Despite the significance of the case brought against his company by a group of more than 30 film producers, on the evening before the judgement was to be handed down in Sydney, Mr Malone kept an appointment in Perth as the keynote speaker at the launch of the eGroup Association of internet entrepreneurs.
He chose to fly out that night to be in court at 9.30am eastern standard time.
It’s hard to call Mr Malone relaxed at the best of times, but his demeanour during the evening presentation and subsequent questions from the floor suggested he wanted the case completed.
At stake was more than $10 million in legal costs, the potential for much greater damages, and repercussions for the way iiNet dealt with customers who illegally used its service to download movies and other copyright material.

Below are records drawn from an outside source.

-- ==== Sys2Proof/Machine/WheelOps.lean ====
section
/-! DEFINITION. Operations of the wheel inputs (02 R44-R79). -/

namespace Sys2Proof.Machine

def Chip.wheel (m : Chip) (n : Nat) : Wheel := tabGet m.whl n {}
def Chip.setWheel (m : Chip) (n : Nat) (w : Wheel) : Chip := { m with whl := tabPut m.whl n w }

/-- WHL_CFG fields as they act: reserved codes act as 0. -/
def Chip.whlMode (m : Chip) (n : Nat) : Nat := let x := m.rd WHL_CFG_MODE n; if 5 < x then 0 else x
def Chip.whlRef (m : Chip) (n : Nat) : Nat := let x := m.rd WHL_CFG_REF n; if 2 < x then 0 else x
def Chip.whlDirSrc (m : Chip) (n : Nat) : Nat := let x := m.rd WHL_CFG_DIR_SRC n; if 2 < x then 0 else x

/-- WHL_FE.FE as it acts: 3 acts as 1 (a write of 0 to WHL16-WHL63 is stored as 1, R44). -/
def Chip.whlFe (m : Chip) (n : Nat) : Nat := let x := m.rd WHL_FE_FE n; if x = 3 then 1 else x

def whlOff : Nat := 0
def whlFault : Nat := 1
def whlCounting : Nat := 2
def whlSync : Nat := 3
def whlSuspect : Nat := 4

def Chip.whlState (m : Chip) (n : Nat) : Nat := m.rd WHL_STAT_STATE n

/-- Edges are forwarded (R72). -/
def Chip.whlForwards (m : Chip) (n : Nat) : Bool := let s := m.whlState n; s == 2 || s == 3 || s == 4

/-- An input of a quadrature pair. -/
def quadMode (md : Nat) : Bool := md == 3 || md == 4

/-- The input whose wheel a line belongs to: line B of a pair belongs to the even input (R53). -/
def Chip.whlHome (m : Chip) (n : Nat) : Nat := if n % 2 = 1 ∧ quadMode (m.whlMode (n - 1)) then n - 1 else n

/-- SHORT_BAT and REV as bits of COND (R50). -/
def Chip.whlHeldLine (m : Chip) (n : Nat) : Bool := bitAt (m.rd WHL_STAT_COND n) 2 || bitAt (m.rd WHL_STAT_COND n) 3

/-- R51: the filtered line is held at its inactive level. -/
def Chip.whlHeld (m : Chip) (n : Nat) : Bool :=
  let h := m.whlHome n
  if quadMode (m.whlMode h) then m.whlHeldLine h || m.whlHeldLine (h + 1) else m.whlHeldLine n

/-- The level to which the selected edge leads (R51, R46). Each line of a pair goes by its own WHL_CFG.EDGE and WHL_FE (DESIGN CHOICE, log
entry 127: the manual does not say whose). -/
def Chip.whlActive (m : Chip) (n : Nat) : Bool :=
  let e := m.rdB WHL_CFG_EDGE n
  if m.whlFe n = 0 then e != m.rdB WHL_STAT_POL_INV n else !e

/-- The counter difference a - b of 32-bit counts, signed. -/
def cntDiff (a b : Int) : Int := toSigned 32 (ofSigned 32 (a - b))

/-! ## Angle (R65, R66) -/

/-- The count from the frame's reference, within a turn (R65). -/
def Chip.whlInTurn (m : Chip) (n : Nat) : Int := cntDiff (m.rdI WHL_CNT n) (m.wheel n).refCnt % (m.whlTc n : Int)

/-- The angle in fraction steps with the interpolation term; it may stand outside 0 to 2^32. -/
def Chip.whlFrac (m : Chip) (n : Nat) (interp : Int) : Int :=
  let tc := m.whlTc n
  if tc = 0 then 0 else m.whlInTurn n * 4294967296 / tc + interp
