-- ==== Sys2Proof/Machine/GelowOps.lean ====
section
/-! DEFINITION. Operations of Gelow: checks of a command, the journal's acceptance, the counters it collects, captures, long commands, the
5 ms tick (09 R322-R347, 10 R358-R363, R371). -/

namespace Sys2Proof.Machine

/-! ## Checks of a command (R322, R325, R332) -/

/-- The fields of a command are in their ranges, and the bytes that they take; none for an unknown opcode (R333-R345). -/
def opNeeds (op : Nat) (p : List Byte) : Option (Bool × Nat) :=
  let a := payNat p 0 1
  let b := payNat p 1 1
  let upTo := fun (n max : Nat) => decide (1 ≤ n ∧ n ≤ max)
  if op = 0x0101 ∨ op = 0x0102 then some (true, 0)
  else if op = 0x0103 then some (decide (a < 2), 1)
  else if op = 0x0104 then some (decide (a < 2) && payNat p 1 3 == 0x963CC3, 4)
  else if op = 0x0201 then some (upTo a 15, 8 + 16 * a)
  else if op = 0x0202 then some (upTo b 15 && decide (a + b ≤ 256), 2)
  else if op = 0x0301 then some (upTo a 8, 8 + 24 * a)
  else if op = 0x0302 then some (upTo a 30, 8 + 8 * a)
  else if op = 0x0303 then some (decide (payNat p 24 1 < 2), 25)
  else if op = 0x0304 then some (true, 6)
  else if op = 0x0401 then some (upTo a 7, 8 + 32 * a)
  else if op = 0x0402 then some (upTo a 20, 8 + 12 * a)
  else if op = 0x0403 then some (upTo b 16 && decide (a + b ≤ 192), 3)
  else if op = 0x0501 then some (upTo a 4, 8 + 60 * a)
  else if op = 0x0502 then some (upTo b 12 && decide (a + b ≤ 192), 3)
  else if op = 0x0601 then some (true, 3)
  else if op = 0x0602 then some (true, 5)
  else if op = 0x0603 then some (upTo b 61 && decide (a + b ≤ 256), 4 + 4 * b)
  else if op = 0x0604 then some (upTo a 30, 4 + 8 * a)
  else if op = 0x0605 then some (decide (a < 2 ∧ b < 2), 6)
  else if op = 0x0606 then some (true, 8)
  else if op = 0x0701 then some (upTo (payNat p 6 2) 2048, 8)
  else if op = 0x0702 then some (true, 6)
  else if op = 0x0703 then some (true, 4)
  else if op = 0x0801 then some (true, 3)
  else if op = 0x0802 then some (decide (a < 192), 1)
  else if op = 0x0803 then some (upTo b 192 && decide (a + b ≤ 192), 2)
  else if op = 0x0901 then some (upTo b 192 && decide (a + b ≤ 192), 6)
  else if op = 0x0902 then some (true, 25)
  else if op = 0x0903 then
    some (upTo (payNat p 24 2) 1000 && decide (20 ≤ payNat p 26 2 ∧ payNat p 26 2 ≤ 10000) && upTo (payNat p 28 4) 16777215, 33)
  else if op = 0x0904 then some (true, 4)
  else if op = 0x0905 then some (decide (a < 2) && upTo (payNat p 4 4) 16777216, 8)
  else none

/-- Anvil-C may not submit it (R332). -/
def opBarred (op : Nat) : Bool :=
  let k := op / 256
  !(k == 1 || k == 3 || k == 4 || k == 5 || k == 7 || k == 8) || op == 0x0104

/-- A journaled command, and the entries it carries (R358, R363). -/
def opJournaled (op : Nat) : Bool :=
  op == 0x0301 || op == 0x0303 || op == 0x0401 || op == 0x0801 || op == 0x0802 || op == 0x0803
def opEntries (op : Nat) (p : List Byte) : Nat := if op = 0x0301 ∨ op = 0x0401 then payNat p 0 1 else if opJournaled op then 1 else 0

/-- The code with which a command fails before its own rules are looked at; 0 for none. -/
def Chip.cmdCode (m : Chip) (x : Nat) : Nat :=
  let op := m.mbOp x
  if mbOwner x = 0 ∧ opBarred op then 13
  else match opNeeds op (m.mbPay x) with
    | none => 1
    | some (ok, n) => if !ok ∨ m.mbPlen x < n ∨ 248 < m.mbPlen x then 2 else if opJournaled op ∧ m.jour.broken then 15 else 0

/-- The writer of a mailbox. -/
def mbWriter (x : Nat) : Writer := if x < 8 then .hostA else if x < 16 then .hostB else .anvilC

/-- The channels of a bitmap. -/
def bitmapChs (p : List Byte) : List Nat := (List.range 192).filter fun k => bitAt (payNat p (k / 8) 1) (k % 8)

/-- A bitmap of channels, in 24 bytes. -/
def chsBitmap (l : List Nat) : List Byte := leBytes 24 (l.foldl setBit 0)

/-! ## The journal's acceptance (R359-R363) -/

/-- Slots that an owner holds. -/
def Chip.jourHeld (m : Chip) (o : Nat) : Nat := (m.jour.recs.filter fun r => r.owner == o).length

/-- The slots that an owner may still take (R362). -/
def Chip.jourFree (m : Chip) (o : Nat) : Nat :=
  let free := 32768 - m.jour.recs.length
  let both := min (32256 - (m.jourHeld 0 + m.jourHeld 1)) (free - 512)
  if o = 2 then free else if o = 1 then both else min both (8192 - m.jourHeld 0)

/-- The first slot from the slot pointer on that is not occupied (R361). -/
def freeRecSlot (rs : List Rec) (s fuel : Nat) : Nat :=
  match fuel with
  | 0 => s
  | k + 1 => if rs.any (fun r => r.slot == s) then freeRecSlot rs ((s + 1) % 32768) k else s

/-- The journal writer commits the acceptance record of an entry of the command in a mailbox (R359). -/
def Chip.accept (m : Chip) (x : Nat) (first : Option Nat) (entry ch target handle : Nat) : Nat × Chip :=
  let j := m.jour.nextJsn
  let s := freeRecSlot m.jour.recs m.jour.ptr 32768
  let r : Rec := {
    jsn := j, owner := mbOwner x, opcode := m.mbOp x, ch := ch, tag := m.mbTag x, target := target, mbx := x
    seq := m.rd MB_STATUS_SEQ x, first := first.getD j, slot := s, entry := entry, handle := handle }
  (j, { m with jour := { m.jour with
    recs := m.jour.recs ++ [r], nextJsn := if (j + 1) % 2 ^ 48 = 0 then 1 else j + 1, ptr := (s + 1) % 32768 } })

/-- The command whose first entry has a JSN has this many accepted entries. -/
def Chip.setAcc (m : Chip) (first n : Nat) : Chip :=
  { m with jour := { m.jour with recs := m.jour.recs.map fun r => if r.first = first then { r with acc := n } else r } }

/-- An entry stands in the staging area (R363). -/
def Chip.stage (m : Chip) (s : Staged) : Chip := { m with jour := { m.jour with staged := m.jour.staged ++ [s] } }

The case was considered to be of international importance and Mr Malone was clearly more comfortable the next day in front of the cameras after victory had been secured.

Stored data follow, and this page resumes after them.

-- ==== Sys2Proof/Machine/Mailbox.lean ====
section
/-! DEFINITION. The mailbox commands of classes 0x01-0x05 and 0x07: system, geometry, events, trains, lattices and the journal
(09 R333-R342, 10 R371, R372). -/

namespace Sys2Proof.Machine

/-! ## Class 0x01: system (R333) -/

/-- SYS_ID as one word. -/
def Chip.sysId (m : Chip) : Nat := m.word [SYS_ID_REV, SYS_ID_PART]

/-- The writer's number in IDENTIFY. -/
def mbWriterNo (x : Nat) : Nat := if x < 8 then 0 else if x < 16 then 1 else 2

def Chip.identify (m : Chip) (x : Nat) : Chip :=
  m.mbDone x 0 0 0 (leBytes 4 m.sysId ++ leBytes 4 m.sys.vVersion ++ leBytes 4 m.sys.cVersion ++ leBytes 1 (mbWriterNo x)) []

def execIdentify (x : Mbx) (s : State) : Host.Outcome State Fault Refusal := s.upd (·.runCmd x.val 0x0101 fun m _ => m.identify x.val)

/-- Hallmarks of an owner that are not collected. -/
def Chip.uncollected (m : Chip) (o : Nat) : Nat := (m.jour.recs.filter fun r => r.owner == o && r.phase == 3).length

def Chip.statusCmd (m : Chip) (x : Nat) : Chip :=
  let o := mbOwner x
  m.mbDone x 0 0 0 (leBytes 8 (m.tbOf islMgmt) ++ leBytes 4 (m.jourFree o) ++ leBytes 4 (m.uncollected o) ++ leBytes 1 (m.rd NC_STAT_MSTATE) ++
    leBytes 1 (min 255 (m.rd SYS_VRST_CNT)) ++ leBytes 1 (m.rd PROT_SEAL_SEAL) ++ leBytes 1 (b2n m.gelow.collect)) []

def execStatus (x : Mbx) (s : State) : Host.Outcome State Fault Refusal := s.upd (·.runCmd x.val 0x0102 fun m _ => m.statusCmd x.val)

/-- OPTIONS: COLLECT. -/
def Chip.options (m : Chip) (x : Nat) (p : List Byte) : Chip :=
  let on := payNat p 0 1 == 1
  { m with gelow := { m.gelow with collect := on, collectTb := if on && !m.gelow.collect then m.tb else m.gelow.collectTb } }.mbDone x 0 0 0 [] []

def execOptions (x : Mbx) (s : State) : Host.Outcome State Fault Refusal := s.upd (·.runCmd x.val 0x0103 fun m p => m.options x.val p)

/-- RESET: STATE 4 is set 1 ms before the reset begins. -/
def Chip.resetCmd (m : Chip) (x kind : Nat) (p : List Byte) : Chip :=
  if payNat p 0 1 ≠ kind then m
  else
    let t := some (m.tb + msTb)
    let m := m.mbDone x 0 0 0 [] []
    { m with sys := if kind = 0 then { m.sys with cAt := t } else { m.sys with modAt := t } }

def execResetAnvilC (x : Mbx) (s : State) : Host.Outcome State Fault Refusal := s.upd (·.runCmd x.val 0x0104 fun m p => m.resetCmd x.val 0 p)

def execResetModule (x : Mbx) (s : State) : Host.Outcome State Fault Refusal := s.upd (·.runCmd x.val 0x0104 fun m p => m.resetCmd x.val 1 p)

/-! ## Entries -/

/-- Entries of n bytes of a payload from an offset on. -/
def payEntries (p : List Byte) (base size n : Nat) : List (List Byte) := (List.range n).map fun i => (p.drop (base + size * i)).take size

/-- Each entry in turn gives a result code. -/
def Chip.eachEntry (m : Chip) (f : Chip → List Byte → Nat × Chip) (l : List (List Byte)) : List Nat × Chip :=
  match l with
  | [] => ([], m)
  | e :: r =>
    let (c, m) := f m e
    let (cs, m) := m.eachEntry f r
    (c :: cs, m)

/-- REASON of a command with entries that gave these results (R324). -/
def reasonOf (cs : List Nat) : Nat := if cs.all (· == 0) then 0 else 1

/-- Result codes as bytes. -/
def codeBytes (cs : List Nat) : List Byte := cs.map (BitVec.ofNat 8)

/-! ## Class 0x02: geometry (R334) -/

/-- One entry of AXIS_SET: AX_CFG, AX_Y, AX_X, AX_DEFL in that order. -/
def Chip.axisEntry (m : Chip) (x : Nat) (e : List Byte) : Nat × Chip :=
  let a := payNat e 0 1
  if m.axOwner a ≠ mbOwner x then (3, m)
  else
    let w := mbWriter x
    let m := m.gelowWrite w (AX_CFG_KIND.addrOf a) (payNat e 1 1 % 32)
    let m := (m.gelowWrite w (AX_Y.addrOf a) (payNat e 4 4)).gelowWrite w (AX_X.addrOf a) (payNat e 8 4)
    (0, m.gelowWrite w (AX_DEFL_DSEL.addrOf a) (payNat e 2 1 % 16 + 65536 * payNat e 12 2))

def Chip.axisSet (m : Chip) (x : Nat) (p : List Byte) : Chip :=
  let (cs, m) := m.eachEntry (fun m e => m.axisEntry x e) (payEntries p 8 16 (payNat p 0 1))
  m.mbDone x (reasonOf cs) 0 0 (codeBytes cs) []

def execAxisSet (x : Mbx) (s : State) : Host.Outcome State Fault Refusal := s.upd (·.runCmd x.val 0x0201 fun m p => m.axisSet x.val p)

/-- An axis in the format of AXIS_SET. -/
def Chip.axisBytes (m : Chip) (a : Nat) : List Byte :=
  leBytes 1 a ++ leBytes 1 (m.word [AX_CFG_KIND, AX_CFG_SLOT] a) ++ leBytes 1 (m.word [AX_DEFL_DSEL, AX_DEFL_DEN] a) ++ leBytes 1 0 ++
    leBytes 4 (m.rd AX_Y a) ++ leBytes 4 (m.rd AX_X a) ++ leBytes 2 (m.rd AX_DEFL_K a) ++ leBytes 2 0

The plaintiffs, headed by Village Roadshow and including News Corp’s Twentieth Century Fox and Kerry Stokes’ Seven Network, have yet to appeal.
After the judgement, Mr Malone told WA Business News he was hopeful the studios might be looking at alternative avenues to thwart those who sought to download movies without paying for the privilege.
While Mr Malone has argued that it is illegal for his company to monitor what its clients were downloading and wrong to demand iiNet disconnect those doing the wrong thing, he believes there are potential systems which will allow copyright owners to warn those acting illegally that they face prosecution.
The iiNet boss believes his company was singled out because it had a high level of broadband customers with high average download levels, suggesting illegal movie downloading was prevalent.
He also believes efforts by the music industry to sue customers directly in the US had resulted in negative publicity for the industry.
“I can only assume they didn’t want the brand damage,” Mr Malone said.
Another possible reason for iiNet initially being the centre of this legal issue is its previous control of a patent for what is known as peer-to-peer caching. That technology would have allowed the ISP to store downloaded material so that subsequent users did not have to download it from outside iiNet’s network.
This would have reduced the traffic on iiNet’s network, lowering its costs and therefore suggesting that the company was profiting from illegal copying activity.
However, iiNet never used this technology and let the patent lapse in 2002.
Mr Malone believes the industry needs to shift to allow people to legally copy movies, at a price appropriate to the timing of the release.
“Most people don’t want to steal,” he said.